Run type checks if your environment is ready:
mypy .
Run a quick no-UI smoke test before pushing:
python main.py --example research --steps 5 --no-animation --no-charts --no-final-image --no-narrative
Then run the app:
python app.py
Hackathon Demo Script
A good demo flow:
Open the app.
Enter a world prompt, for example:
A startup economy where founders, investors, customers, and competitors bid for attention, adopt strategies, collaborate, forecast demand, and rebalance resources.Run simulation for 40 to 60 steps.
Show the generated DSL.
Show the animation.
Show population and resource charts.
Show metrics JSON.
Read the narrative summary.
Explain that the model generated only JSON, while the deterministic Python engine executed the simulation.
Current Limitations
WorldSmithAI is designed as a hackathon-grade but production-oriented framework.

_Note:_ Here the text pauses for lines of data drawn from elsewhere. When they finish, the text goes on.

-- ==== Sys2Proof/Tests/Slice0.lean ====
section
/-! SUPPORT. Tests: ill-formed operations refused, every constructor decoded from bytes written out
from the spec's tables, one step of every operation against values of 95_test_vectors.md, and a
witness for the hypotheses of every statement. -/

namespace Sys2Proof.Tests

open Sys2Proof.Machine

/-! ### Ill-formed operations (R81, R83, R170) -/

theorem test_wrcmd_256_parameters_illformed (l : List Byte) (h : l.length = 256) :
    (Instr.wrcmd 7 l).wellFormed = false := by simp [Instr.wellFormed, h]
theorem test_fifowr_256_bytes_illformed (l : List Byte) (h : l.length = 256) :
    (Instr.fifowr l).wellFormed = false := by simp [Instr.wellFormed, h]
theorem test_loadkey_short_key_illformed :
    (Instr.loadkey [1, 2, 3, 4, 5]).wellFormed = false := by decide
theorem test_auth_256_uid_bytes_illformed (l : List Byte) (h : l.length = 256) :
    (Instr.auth 0 0 l).wellFormed = false := by simp [Instr.wellFormed, h]
theorem test_wrblk_15_bytes_illformed :
    (Instr.wrblk 4 (List.replicate 15 0)).wellFormed = false := by decide
theorem test_wrpage_5_bytes_illformed :
    (Instr.wrpage 4 [1, 2, 3, 4, 5]).wellFormed = false := by decide

/-! ### Words written from the tables of R81, R82, R90 and R170 -/

theorem test_decode_wrcmd : decode [0x01, 0x07, 0x01, 0x26] = .instr (.wrcmd 0x07 [0x26]) := by decide
theorem test_decode_fifolen : decode [0x02] = .instr .fifolen := by decide
theorem test_decode_fiford : decode [0x03, 0x05] = .instr (.fiford 5) := by decide
theorem test_decode_fifowr : decode [0x04, 0x03, 0x01, 0x02, 0x03] = .instr (.fifowr [1, 2, 3]) := by
  decide
theorem test_decode_fifoclr : decode [0x05] = .instr .fifoclr := by decide
theorem test_decode_getstat : decode [0x06] = .instr .getstat := by decide
theorem test_decode_sreset : decode [0x07] = .instr .sreset := by decide
theorem test_decode_reqa : decode [0x08] = .instr .reqa := by decide
theorem test_decode_wupa : decode [0x09] = .instr .wupa := by decide
theorem test_decode_select : decode [0x0A] = .instr .select := by decide
theorem test_decode_rdctl : decode [0x0B, 0x10] = .instr (.rdctl 0x10) := by decide
theorem test_decode_wrctl : decode [0x0C, 0x00, 0x2C, 0x01] = .instr (.wrctl 0 300) := by decide
theorem test_decode_configure : decode [0x10, 0x00] = .instr (.configure 0) := by decide
theorem test_decode_loadkey :
    decode [0x11, 0xD3, 0xF7, 0xD3, 0xF7, 0xD3, 0xF7]
      = .instr (.loadkey [0xD3, 0xF7, 0xD3, 0xF7, 0xD3, 0xF7]) := by decide
theorem test_decode_auth :
    decode [0x12, 0x00, 0x04, 0x04, 0xDE, 0xAD, 0xBE, 0xEF]
      = .instr (.auth 0 4 [0xDE, 0xAD, 0xBE, 0xEF]) := by decide
theorem test_decode_rdblk : decode [0x13, 0x04] = .instr (.rdblk 4) := by decide
theorem test_decode_wrblk :
    decode [0x14, 0x04, 0, 1, 2, 3, 4, 5, 6, 7, 8, 9, 10, 11, 12, 13, 14, 15]
      = .instr (.wrblk 4 [0, 1, 2, 3, 4, 5, 6, 7, 8, 9, 10, 11, 12, 13, 14, 15]) := by decide
theorem test_decode_rdpage : decode [0x15, 0x04, 0x01] = .instr (.rdpage 0x0104) := by decide
theorem test_decode_wrpage :
    decode [0x16, 0x04, 0x01, 1, 2, 3, 4] = .instr (.wrpage 0x0104 [1, 2, 3, 4]) := by decide

/-- E5 to E8 and E10 of 95_test_vectors.md. -/
theorem test_decode_malformed :
    decode [0x03] = .malformed 3 ∧ decode [0x04, 3, 0xAA, 0xBB] = .malformed 4 ∧
    decode [0x08, 0x00] = .malformed 8 ∧ decode [0x01, 0x07] = .malformed 1 ∧
    decode [0x0C, 0x00, 0x2C] = .malformed 12 := by decide

/-- E1, E2, E4 of 95_test_vectors.md, and the gap above the client operations. -/
theorem test_decode_illegal :
    decode [0x00] = .badOp ∧ decode [0x0D] = .badOp ∧ decode [0xFF, 1, 2] = .badOp ∧
    decode [0x17] = .badOp := by decide

/-- A table row's bits read from bit 0 of the first byte on: `0C 00 2C 01`. -/
theorem test_table_word : decodeTableWord 32 0x012C000C = some (.wrctl 0 300) := by decide

/-! ### One step each, values of 95_test_vectors.md -/

/-- Right after reset against the reference device with a FIFO content and a script. -/
def bench (fifo : List Byte) (script : List ScriptEntry) : State :=
  { State.reset with dev := { fifo := fifo }, agent := .reference { script := script } }

/-- Right after reset against the listed moves. -/
def tape (ms : List EnvMove) : State := { State.reset with agent := .any ms }
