-- ==== Sys2Proof/Machine/Fetch.lean ====
section
/-! DEFINITION. Which operation the next step performs: the block has no program counter over instructions, so the next
operation word, a due compare handler, or nothing is chosen here from the state (00_scope.md R7, R8; 30_encoding.md R63, R67, R68;
40_timers.md R70; 43_sync_arbitrator.md R110). -/

namespace Sys2Proof.Machine

/-- What the next step does. -/
inductive Selection where
  /-- Perform an operation in a state. -/
  | perform (i : Instr) (s : State)
  /-- Perform none: a word is ignored, or nothing is enabled. -/
  | idle (s : State)
  /-- The machine has stopped with a fault. -/
  | halted (f : Fault)
deriving DecidableEq, Repr

/-- Whether a word waits until a due handler has run. `TICK` always does (40_timers.md R70); an event word records the handler
itself (30_encoding.md R63 (c)) and never does; any other word does under the eager schedule (R67). -/
def waitsForHandler (schedule : Schedule) (decoded : Except DecodeError Instr) : Bool :=
  match decoded with
  | .ok .tick => true
  | .ok .compa => false
  | .ok .compb => false
  | _ => schedule == .eager

/-- The first word is taken from the list and performed, or ignored if it is reserved or illegal
(43_sync_arbitrator.md R110). -/
def takeWord (decoded : Except DecodeError Instr) (rest : List OpWord) (s : State) : Selection :=
  match decoded with
  | .ok i => .perform i { s with trace := rest }
  | .error _ => .idle { s with trace := rest }

/-- The choice among a due handler, the next word and neither. DESIGN CHOICE (safe, log entries 5 and 11): with no word left a
due handler runs, and with none due the block is idle and waits. -/
def selectOperation (s : State) : Selection :=
  match s.trace, s.dueEvent with
  | [], some e => .perform e s
  | [], none => .idle s
  | w :: rest, some e =>
    if waitsForHandler s.schedule (decode w) then .perform e s else takeWord (decode w) rest s
  | w :: rest, none => takeWord (decode w) rest s

/-- After a fault the machine stops (60_exceptions.md R126, R133). -/
def select (s : State) : Selection :=
  match s.fault with
  | some f => .halted f
  | none => selectOperation s

/-- The state in which `w` is the next operation word to be performed, in the order written. -/
def placeWord (w : OpWord) (s : State) : State :=
  { s with trace := w :: s.trace, schedule := .asWritten }

end Sys2Proof.Machine
end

Some areas are intentionally extensible:
- event execution is generic and can be expanded
- richer scheduler activation modes can be added
- metric registry integration can be expanded
- behavior parameter schemas can be tightened
- model-specific generation adapters can be added
- graph/network visualization can be added
- multi-run comparison can be added
- unit tests should be expanded as the codebase stabilizes
Acknowledgments
Built for the Hugging Face Build Small Hackathon.
WorldSmithAI explores how small language models can generate compact, validated world DSLs while deterministic Python systems execute and visualize the resulting simulations.